A citopenia é uma alteração frequentemente observada em hemogramas na faixa etária pediátrica. A Síndrome Mielodisplásica (SMD) é uma doença hematológica clonal rara da infância que se caracteriza por citopenia persistente em hemograma, dispoiese medular e um alto risco de evolução para leucemia mieloide aguda; doenças como infecções virais, deficiências vitamínicas, doenças autoimunes e erros inatos de imunidade figuram entre algumas das condições de apresentação clínica e laboratorial que se assemelham à SMD e demandam diagnóstico diferencial. O Grupo Cooperativo Brasileiro de Síndrome Mielodisplásica em Pediatria (GCB-SMD-PED) recebe crianças com citopenia para investigação diagnóstica de SMD e diagnósticos diferenciais que mimetizam seu quadro clinico e laboratorial inicial (não SMD).

Caracterizar clínica e laboratorialmente pacientes pediátricos com citopenia e diagnóstico de não SMD.

Foi realizado um estudo transversal descritivo, com coleta de dados retrospectiva, incluindo pacientes de 0 a 18 anos completos, encaminhados ao GCB-SMD-PED entre 2013 e 2023 com diagnóstico de não SMD. Em um primeiro momento foi realizada descrição de dados sociodemográficos, hemograma e análise morfológica.

172 pacientes foram incluídos com mediana de idade de 4,9 anos (1‒18 anos); 51,5% de gênero masculino e maioria de etnia branca (68,3%). Foram avaliados pacientes das cinco regiões brasileiras, e cerca da metade (46%) procedentes da região sudeste, seguido da região nordeste (19%). Dos achados ao exame físico, hepatomegalia, esplenomegalia e sangramento cutâneo foram raramente reportados (17%); palidez foi o achado mais frequente, sendo descrito em 38%. Neutropenia foi a citopenia mais frequente em hemograma (61,4%), com mediana de 1188 mm3 (0‒13.365 mm3), seguido de plaquetopenia em 43,2%. Da avaliação morfológica em aspirado de medula óssea, dispoiese leve do setor eritróide, granulocítico ou megacariocítico foi observada em 80% dos pacientes analisados; disgranulopoiese moderada foi descrita em 29%, incluindo alterações como alteração de segmentação, disgranulação e megaloblastose. A biópsia de medula óssea foi hipocelular para idade em 61,4%, e distúrbio arquitetural eritróide foi descrito em 80,5% das amostras como ninhos eritróides grandes e confluentes; dismegacariopoiese com atipias nucleares ou megacariócitos peritrabeculares também foi achado frequente, relatado em 88% das amostras, maioria classificada como leve. Dos diagnósticos finais dos pacientes investigados, medula óssea reacional foi o mais frequente (52 pacientes), seguido de citopenia imune mediada (44) e falência medular congênita (23); outros diagnósticos menos frequentes foram de aplasia de medula óssea, anemia carencial, mielite tóxica, secundária a medicamentos, infecção e hiperesplenismo.

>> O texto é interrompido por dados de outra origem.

-- ==== Sys2Proof/WellFormed.lean ====
section
/-!
DEFINITION. When an instruction is well formed: the operand sequences have the length their row's format gives them, and
a frame's stop bits are in order (spec/30_encoding.md R65, R66; spec/44_baudot_decoder.md R173). Every other operand is held by a type of its exact width.
-/

namespace Sys2Proof

namespace Instr

/-- The stop bits of a frame arrive in order: position 7 only after position 6 (R66). -/
def stopsInOrder (stop1 stop2 : Option Bit) : Bool := stop1.isSome || stop2.isNone

/-- The lengths the formats `WINDOW` and the short `CHARFRAME` fix, and the order of a frame's stop bits. -/
def wellFormed : Instr → Bool
  | .syncExtractW7 w => w.length == 7
  | .syncExtractW8 w => w.length == 8
  | .codeShort1 chunk => chunk.length == 1
  | .codeShort2 chunk => chunk.length == 2
  | .codeShort3 chunk => chunk.length == 3
  | .codeShort4 chunk => chunk.length == 4
  | .codeShort5 chunk => chunk.length == 5
  | .codeNul _ stop1 stop2 | .codeSpace _ stop1 stop2 | .codeQ _ stop1 stop2 | .codeW _ stop1 stop2
  | .codeE _ stop1 stop2 | .codeR _ stop1 stop2 | .codeT _ stop1 stop2 | .codeY _ stop1 stop2
  | .codeU _ stop1 stop2 | .codeI _ stop1 stop2 | .codeO _ stop1 stop2 | .codeP _ stop1 stop2
  | .codeA _ stop1 stop2 | .codeS _ stop1 stop2 | .codeD _ stop1 stop2 | .codeF _ stop1 stop2
  | .codeG _ stop1 stop2 | .codeH _ stop1 stop2 | .codeJ _ stop1 stop2 | .codeK _ stop1 stop2
  | .codeL _ stop1 stop2 | .codeZ _ stop1 stop2 | .codeX _ stop1 stop2 | .codeC _ stop1 stop2
  | .codeV _ stop1 stop2 | .codeB _ stop1 stop2 | .codeN _ stop1 stop2 | .codeM _ stop1 stop2
  | .codeCr _ stop1 stop2 | .codeLf _ stop1 stop2 | .codeUnmapped11011 _ stop1 stop2
  | .codeUnmapped11111 _ stop1 stop2 => stopsInOrder stop1 stop2
  | _ => true

end Instr

end Sys2Proof
end

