-- ==== Sys2Proof/Machine/Operands.lean ====
section
/-!
DEFINITION. How operands and registers are read: the payload readings of spec/30_encoding.md R63, the register read
values of spec/10_state.md R30, the codes of R14, R16, R17, R23, the slices of spec/00_scope.md R7 and the level outputs
of spec/60_exceptions.md R211.
-/

namespace Sys2Proof.Machine

/-! ### Payloads (R8, R63) -/

/-- `sint32(w)`: two's complement (R8). -/
def sint32 (w : Word32) : Int := w.toInt

/-- `q16(w) = sint32(w) / 65536` (R8). -/
def q16 (w : Word32) : NumQ := (sint32 w : NumQ) / 65536

/-- `MODE.SRC` from its two bits; 3 is reserved (R14). -/
def sourceOf (b : BitVec 2) : Option Source :=
  match b.toNat with
  | 0 => some .samples
  | 1 => some .symbols
  | 2 => some .bits
  | _ => none

/-! ### Sequences (R7) -/

/-- `s[a:b]`: the elements of indices `a ≤ i < min(b, len(s))`; empty when there are none (R7). -/
def slice {α : Type} (s : List α) (a b : Nat) : List α := (s.take b).drop a

/-- A `Bit` as a number (R7). -/
def bitNat (b : Bit) : Nat := if b then 1 else 0

/-! ### Codes -/

/-- The code of `MODE.SRC` (R14). -/
def srcCode : Source → BitVec 2
  | .samples => 0
  | .symbols => 1
  | .bits => 2

/-- The code of `run` (R16). -/
def runCode : RunState → BitVec 2
  | .idle => 0
  | .run => 1
  | .done => 2
  | .err => 3

/-- The code of `err` (R17, R203). -/
def errCode : ErrCause → BitVec 2
  | .none => 0
  | .invalidFrameSize => 1
  | .syncNotFound => 2

/-- `W` as a number (R24). -/
def windowLength : WindowLen → Nat
  | .seven => 7
  | .eight => 8

/-- `15 − W`: 7 becomes 8 and 8 becomes 7 (R117, R118, R123). -/
def flipWindow : WindowLen → WindowLen
  | .seven => .eight
  | .eight => .seven

/-! ### The numbers in the configuration registers -/

/-- The coefficient register of a channel (R80: `c[M] = COEFF_MARK`, `c[S] = COEFF_SPACE`). -/
def coeffWord (ch : Channel) (c : Cfg) : Option Word32 :=
  match ch with
  | .mark => c.coeffMark
  | .space => c.coeffSpace

/-- `c[ch]` (R80): the number in the channel's coefficient register; while the register is `none`, a free value (log
entry 2). -/
def coeff (ch : Channel) (s : State) : NumQ :=
  match coeffWord ch s.cfg with
  | some w => q16 w
  | none => Config.unsetCoeff ch s.env.free

/-- `T` (R15, R84): the number in `THRESH`; while it is `none`, a free value (log entry 2). -/
def threshold (s : State) : NumQ :=
  match s.cfg.thresh with
  | some w => q16 w
  | none => Config.unsetThresh s.env.free

/-- `FRAME_SIZE` as an `Int` (R12). -/
def frameSize (s : State) : Int := sint32 s.cfg.frameSize

/-! ### What `RD` reads (R30) -/

/-- "the Q16.16 word last written; 0 if `none`" (R30). -/
def optionWord (r : Option Word32) : Word32 := r.getD 0

/-- The read value of `MODE`: bit 0 `ABS`, bits 2:1 `SRC`, the rest zero (R30). -/
def modeWord (c : Cfg) : Word32 := 0#29 ++ srcCode c.src ++ BitVec.ofBool c.abs

/-- A counter read: the value modulo 2^32 (R27, R30). -/
def countWord (n : Nat) : Word32 := BitVec.ofNat 32 n

/-- The `STATUS` word (R31), field by field from bit 31 down. -/
def statusWord (s : State) : Word32 :=
  0#13 ++ BitVec.ofBool (s.sync.ph == .seekSpace) ++ BitVec.ofNat 3 s.sync.pos ++ BitVec.ofNat 3 s.dec.k
    ++ BitVec.ofBool s.tone.spacePresent ++ BitVec.ofBool s.tone.markPresent
    ++ BitVec.ofBool s.cfg.thresh.isSome ++ BitVec.ofBool s.cfg.coeffSpace.isSome
    ++ BitVec.ofBool s.cfg.coeffMark.isSome ++ BitVec.ofBool (s.sync.w == .eight)
    ++ BitVec.ofBool (s.sync.ph == .extract) ++ BitVec.ofBool s.ctl.rej ++ errCode s.ctl.err ++ runCode s.ctl.run

/-! ### Level outputs (R211) -/

/-- `done = (run = DONE)`. -/
def doneOutput (s : State) : Bit := s.ctl.run == .done

/-- `error = (run = ERR)`. -/
def errorOutput (s : State) : Bit := s.ctl.run == .err

end Sys2Proof.Machine
end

Os achados de citopenia e dispoiese medular, embora critérios diagnósticos de SMD, podem ser encontrados em uma variedade de patologias, de origem hematológica e não hematológica, o que torna essa condição um desafio diagnóstico. A realização de um fluxograma diagnóstico e envolvimento multiprofissional são essenciais na avaliação e conduta adequada desses pacientes. A correlação dos achados laboratoriais com os diagnósticos finais será necessária para identificar particularidades que facilitem diagnóstico dessas patologias distintas, porém com características laboratoriais semelhantes.